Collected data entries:
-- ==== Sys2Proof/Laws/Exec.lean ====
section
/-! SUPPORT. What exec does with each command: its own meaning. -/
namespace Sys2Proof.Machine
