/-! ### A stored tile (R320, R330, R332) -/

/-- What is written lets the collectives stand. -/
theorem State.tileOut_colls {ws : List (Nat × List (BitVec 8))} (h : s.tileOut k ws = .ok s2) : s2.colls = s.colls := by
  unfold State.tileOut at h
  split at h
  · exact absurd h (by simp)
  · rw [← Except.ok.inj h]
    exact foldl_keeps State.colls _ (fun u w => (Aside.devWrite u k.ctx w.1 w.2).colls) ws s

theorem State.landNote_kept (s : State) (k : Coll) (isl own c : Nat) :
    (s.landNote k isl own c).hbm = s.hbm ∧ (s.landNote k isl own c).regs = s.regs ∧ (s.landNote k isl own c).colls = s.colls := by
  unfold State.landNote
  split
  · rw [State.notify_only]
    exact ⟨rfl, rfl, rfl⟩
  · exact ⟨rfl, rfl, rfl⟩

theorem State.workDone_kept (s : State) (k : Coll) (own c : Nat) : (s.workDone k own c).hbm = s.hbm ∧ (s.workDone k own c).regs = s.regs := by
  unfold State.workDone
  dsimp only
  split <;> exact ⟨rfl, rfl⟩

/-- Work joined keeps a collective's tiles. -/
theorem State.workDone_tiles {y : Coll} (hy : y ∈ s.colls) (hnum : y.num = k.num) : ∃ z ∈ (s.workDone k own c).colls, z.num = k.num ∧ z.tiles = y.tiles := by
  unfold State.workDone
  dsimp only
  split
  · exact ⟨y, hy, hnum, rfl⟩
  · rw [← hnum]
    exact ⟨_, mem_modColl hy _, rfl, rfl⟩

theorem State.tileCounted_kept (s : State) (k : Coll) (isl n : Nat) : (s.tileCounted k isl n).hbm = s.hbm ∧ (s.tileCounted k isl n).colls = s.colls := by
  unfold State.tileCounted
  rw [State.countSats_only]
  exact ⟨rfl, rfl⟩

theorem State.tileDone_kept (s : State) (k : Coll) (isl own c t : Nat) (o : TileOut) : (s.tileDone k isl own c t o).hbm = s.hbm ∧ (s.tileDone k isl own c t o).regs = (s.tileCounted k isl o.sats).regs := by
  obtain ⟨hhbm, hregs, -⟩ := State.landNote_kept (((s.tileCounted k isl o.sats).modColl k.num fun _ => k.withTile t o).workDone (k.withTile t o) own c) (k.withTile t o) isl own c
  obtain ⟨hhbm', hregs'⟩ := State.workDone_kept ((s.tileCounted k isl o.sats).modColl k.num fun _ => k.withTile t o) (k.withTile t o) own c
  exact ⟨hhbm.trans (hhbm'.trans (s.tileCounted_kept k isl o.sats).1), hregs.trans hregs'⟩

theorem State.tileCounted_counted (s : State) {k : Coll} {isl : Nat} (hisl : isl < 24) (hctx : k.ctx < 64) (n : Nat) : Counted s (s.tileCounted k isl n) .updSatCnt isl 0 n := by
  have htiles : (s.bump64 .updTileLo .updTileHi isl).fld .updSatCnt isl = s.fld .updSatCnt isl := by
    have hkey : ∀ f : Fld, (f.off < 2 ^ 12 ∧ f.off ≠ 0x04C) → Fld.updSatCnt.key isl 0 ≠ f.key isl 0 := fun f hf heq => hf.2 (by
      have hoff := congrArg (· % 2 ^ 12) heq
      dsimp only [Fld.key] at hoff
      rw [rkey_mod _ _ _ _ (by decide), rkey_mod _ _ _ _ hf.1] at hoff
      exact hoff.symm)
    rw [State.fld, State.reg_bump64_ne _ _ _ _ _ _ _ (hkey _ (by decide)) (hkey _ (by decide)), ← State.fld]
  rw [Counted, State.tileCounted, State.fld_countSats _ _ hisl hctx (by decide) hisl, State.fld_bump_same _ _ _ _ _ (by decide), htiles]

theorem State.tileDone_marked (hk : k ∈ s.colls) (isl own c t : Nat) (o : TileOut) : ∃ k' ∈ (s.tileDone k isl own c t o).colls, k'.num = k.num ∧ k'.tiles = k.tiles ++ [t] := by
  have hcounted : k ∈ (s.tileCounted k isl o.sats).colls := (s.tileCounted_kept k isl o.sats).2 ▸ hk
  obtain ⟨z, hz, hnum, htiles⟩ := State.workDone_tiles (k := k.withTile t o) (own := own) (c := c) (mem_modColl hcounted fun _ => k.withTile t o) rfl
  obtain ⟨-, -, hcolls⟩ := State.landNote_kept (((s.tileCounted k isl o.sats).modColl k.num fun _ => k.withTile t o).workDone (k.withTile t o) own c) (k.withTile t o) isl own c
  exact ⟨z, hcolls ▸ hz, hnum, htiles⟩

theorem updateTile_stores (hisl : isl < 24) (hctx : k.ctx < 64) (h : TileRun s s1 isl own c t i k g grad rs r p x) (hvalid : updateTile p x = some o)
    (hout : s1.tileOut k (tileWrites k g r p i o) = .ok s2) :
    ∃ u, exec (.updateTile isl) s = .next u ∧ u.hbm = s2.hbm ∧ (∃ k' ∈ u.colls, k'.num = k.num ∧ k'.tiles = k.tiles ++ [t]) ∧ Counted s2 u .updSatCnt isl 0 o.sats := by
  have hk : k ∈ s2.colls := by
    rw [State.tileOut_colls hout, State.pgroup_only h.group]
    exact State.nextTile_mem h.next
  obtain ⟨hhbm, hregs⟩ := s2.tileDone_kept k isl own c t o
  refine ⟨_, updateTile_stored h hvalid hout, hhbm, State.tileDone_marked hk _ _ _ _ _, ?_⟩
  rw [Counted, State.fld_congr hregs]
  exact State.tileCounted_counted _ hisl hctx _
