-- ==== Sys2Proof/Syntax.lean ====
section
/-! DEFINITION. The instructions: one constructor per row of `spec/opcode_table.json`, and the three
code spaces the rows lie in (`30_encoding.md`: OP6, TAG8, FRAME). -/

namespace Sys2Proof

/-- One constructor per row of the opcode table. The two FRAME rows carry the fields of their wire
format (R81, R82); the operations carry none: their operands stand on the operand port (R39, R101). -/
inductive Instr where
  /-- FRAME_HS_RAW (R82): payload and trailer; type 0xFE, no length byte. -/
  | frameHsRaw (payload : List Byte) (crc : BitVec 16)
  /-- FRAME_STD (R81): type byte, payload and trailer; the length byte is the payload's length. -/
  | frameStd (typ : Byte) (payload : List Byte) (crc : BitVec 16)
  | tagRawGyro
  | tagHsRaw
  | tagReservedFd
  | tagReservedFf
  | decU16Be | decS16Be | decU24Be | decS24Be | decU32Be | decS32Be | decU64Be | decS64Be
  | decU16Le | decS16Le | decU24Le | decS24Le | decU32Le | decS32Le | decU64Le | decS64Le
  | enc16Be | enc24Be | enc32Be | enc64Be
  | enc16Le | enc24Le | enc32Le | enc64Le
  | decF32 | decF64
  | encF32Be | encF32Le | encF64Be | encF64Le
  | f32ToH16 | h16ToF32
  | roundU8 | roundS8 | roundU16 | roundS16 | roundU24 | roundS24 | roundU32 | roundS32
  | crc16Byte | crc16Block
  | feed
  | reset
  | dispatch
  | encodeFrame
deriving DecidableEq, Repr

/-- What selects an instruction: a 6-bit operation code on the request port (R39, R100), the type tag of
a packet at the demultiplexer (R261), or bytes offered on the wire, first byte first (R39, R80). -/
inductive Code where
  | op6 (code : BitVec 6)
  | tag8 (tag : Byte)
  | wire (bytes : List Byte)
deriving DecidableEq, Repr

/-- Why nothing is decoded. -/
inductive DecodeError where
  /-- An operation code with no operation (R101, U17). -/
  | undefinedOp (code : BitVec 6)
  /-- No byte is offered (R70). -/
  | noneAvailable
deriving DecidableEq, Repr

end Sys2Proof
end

--

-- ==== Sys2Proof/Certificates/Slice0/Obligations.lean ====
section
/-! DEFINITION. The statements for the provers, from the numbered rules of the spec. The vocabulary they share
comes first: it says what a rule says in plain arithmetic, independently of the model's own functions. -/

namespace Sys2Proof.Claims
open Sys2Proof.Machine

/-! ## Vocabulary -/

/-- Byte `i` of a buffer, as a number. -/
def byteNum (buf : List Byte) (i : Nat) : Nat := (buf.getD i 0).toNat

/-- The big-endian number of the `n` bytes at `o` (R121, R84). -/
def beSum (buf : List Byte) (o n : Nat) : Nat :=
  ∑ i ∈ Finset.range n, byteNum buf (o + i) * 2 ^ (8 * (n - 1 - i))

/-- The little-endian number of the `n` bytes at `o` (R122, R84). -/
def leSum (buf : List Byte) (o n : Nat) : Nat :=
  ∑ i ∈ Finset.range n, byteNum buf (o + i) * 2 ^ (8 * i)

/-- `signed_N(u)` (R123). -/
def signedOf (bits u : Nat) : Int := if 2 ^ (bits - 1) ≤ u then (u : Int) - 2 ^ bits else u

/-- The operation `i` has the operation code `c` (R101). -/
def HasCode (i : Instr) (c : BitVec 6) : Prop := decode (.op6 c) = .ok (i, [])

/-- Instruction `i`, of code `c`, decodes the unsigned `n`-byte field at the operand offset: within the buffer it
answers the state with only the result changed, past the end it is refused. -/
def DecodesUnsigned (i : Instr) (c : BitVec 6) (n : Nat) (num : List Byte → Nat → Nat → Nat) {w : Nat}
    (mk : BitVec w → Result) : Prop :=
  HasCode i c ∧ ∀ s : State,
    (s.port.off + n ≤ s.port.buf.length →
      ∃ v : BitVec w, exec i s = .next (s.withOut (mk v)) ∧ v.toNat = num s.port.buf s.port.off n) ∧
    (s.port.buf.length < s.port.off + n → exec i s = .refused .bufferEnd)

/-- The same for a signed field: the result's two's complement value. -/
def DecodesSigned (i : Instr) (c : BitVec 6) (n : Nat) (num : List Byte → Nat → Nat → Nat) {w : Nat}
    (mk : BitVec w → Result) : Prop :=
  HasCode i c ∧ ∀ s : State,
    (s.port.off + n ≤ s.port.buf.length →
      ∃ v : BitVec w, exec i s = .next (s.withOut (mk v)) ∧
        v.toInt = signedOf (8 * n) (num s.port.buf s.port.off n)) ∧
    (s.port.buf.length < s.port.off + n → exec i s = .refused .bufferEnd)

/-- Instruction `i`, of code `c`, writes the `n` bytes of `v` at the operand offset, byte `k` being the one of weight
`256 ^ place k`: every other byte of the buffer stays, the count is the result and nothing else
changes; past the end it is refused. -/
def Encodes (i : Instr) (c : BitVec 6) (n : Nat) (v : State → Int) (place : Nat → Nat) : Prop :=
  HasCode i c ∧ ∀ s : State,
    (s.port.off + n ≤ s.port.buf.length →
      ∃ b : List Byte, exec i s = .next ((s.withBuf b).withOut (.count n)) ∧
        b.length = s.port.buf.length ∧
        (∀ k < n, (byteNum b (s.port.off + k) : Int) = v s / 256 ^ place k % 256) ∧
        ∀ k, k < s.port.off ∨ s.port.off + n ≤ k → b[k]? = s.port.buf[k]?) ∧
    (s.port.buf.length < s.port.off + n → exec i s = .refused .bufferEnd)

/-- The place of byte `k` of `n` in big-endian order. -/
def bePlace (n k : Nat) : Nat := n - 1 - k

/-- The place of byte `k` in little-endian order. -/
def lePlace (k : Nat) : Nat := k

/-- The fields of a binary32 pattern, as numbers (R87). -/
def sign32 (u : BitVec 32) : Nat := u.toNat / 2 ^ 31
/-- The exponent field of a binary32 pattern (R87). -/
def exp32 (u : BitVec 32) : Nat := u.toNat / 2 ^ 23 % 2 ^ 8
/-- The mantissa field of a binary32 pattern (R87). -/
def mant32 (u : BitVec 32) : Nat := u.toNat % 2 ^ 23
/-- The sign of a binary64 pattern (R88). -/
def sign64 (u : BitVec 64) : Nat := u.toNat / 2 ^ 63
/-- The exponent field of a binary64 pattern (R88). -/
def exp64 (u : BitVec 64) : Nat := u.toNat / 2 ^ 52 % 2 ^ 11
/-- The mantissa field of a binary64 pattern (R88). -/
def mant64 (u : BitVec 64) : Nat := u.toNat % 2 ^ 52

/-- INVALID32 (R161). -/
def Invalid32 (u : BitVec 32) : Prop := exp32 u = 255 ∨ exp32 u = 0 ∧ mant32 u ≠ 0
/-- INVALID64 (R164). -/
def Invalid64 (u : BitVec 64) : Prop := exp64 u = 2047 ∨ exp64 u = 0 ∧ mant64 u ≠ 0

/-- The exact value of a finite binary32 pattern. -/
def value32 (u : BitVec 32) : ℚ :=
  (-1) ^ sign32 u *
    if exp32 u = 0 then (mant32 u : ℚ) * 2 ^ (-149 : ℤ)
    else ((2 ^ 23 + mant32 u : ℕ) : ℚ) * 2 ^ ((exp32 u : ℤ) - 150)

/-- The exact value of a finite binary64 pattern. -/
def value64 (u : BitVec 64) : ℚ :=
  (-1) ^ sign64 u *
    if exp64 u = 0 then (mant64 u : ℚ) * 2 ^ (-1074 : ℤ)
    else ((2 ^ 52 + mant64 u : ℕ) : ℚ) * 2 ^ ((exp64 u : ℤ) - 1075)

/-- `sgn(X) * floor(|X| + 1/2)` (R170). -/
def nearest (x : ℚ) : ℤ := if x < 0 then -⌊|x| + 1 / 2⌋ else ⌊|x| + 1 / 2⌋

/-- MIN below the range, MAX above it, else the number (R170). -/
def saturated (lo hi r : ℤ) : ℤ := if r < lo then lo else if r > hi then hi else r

• _Problem_:
Lines in the data that hold "payload" must be located and copied.

• _Output below_:
  /-- FRAME_HS_RAW (R82): payload and trailer; type 0xFE, no length byte. -/
  | frameHsRaw (payload : List Byte) (crc : BitVec 16)
  /-- FRAME_STD (R81): type byte, payload and trailer; the length byte is the payload's length. -/
  | frameStd (typ : Byte) (payload : List Byte) (crc : BitVec 16)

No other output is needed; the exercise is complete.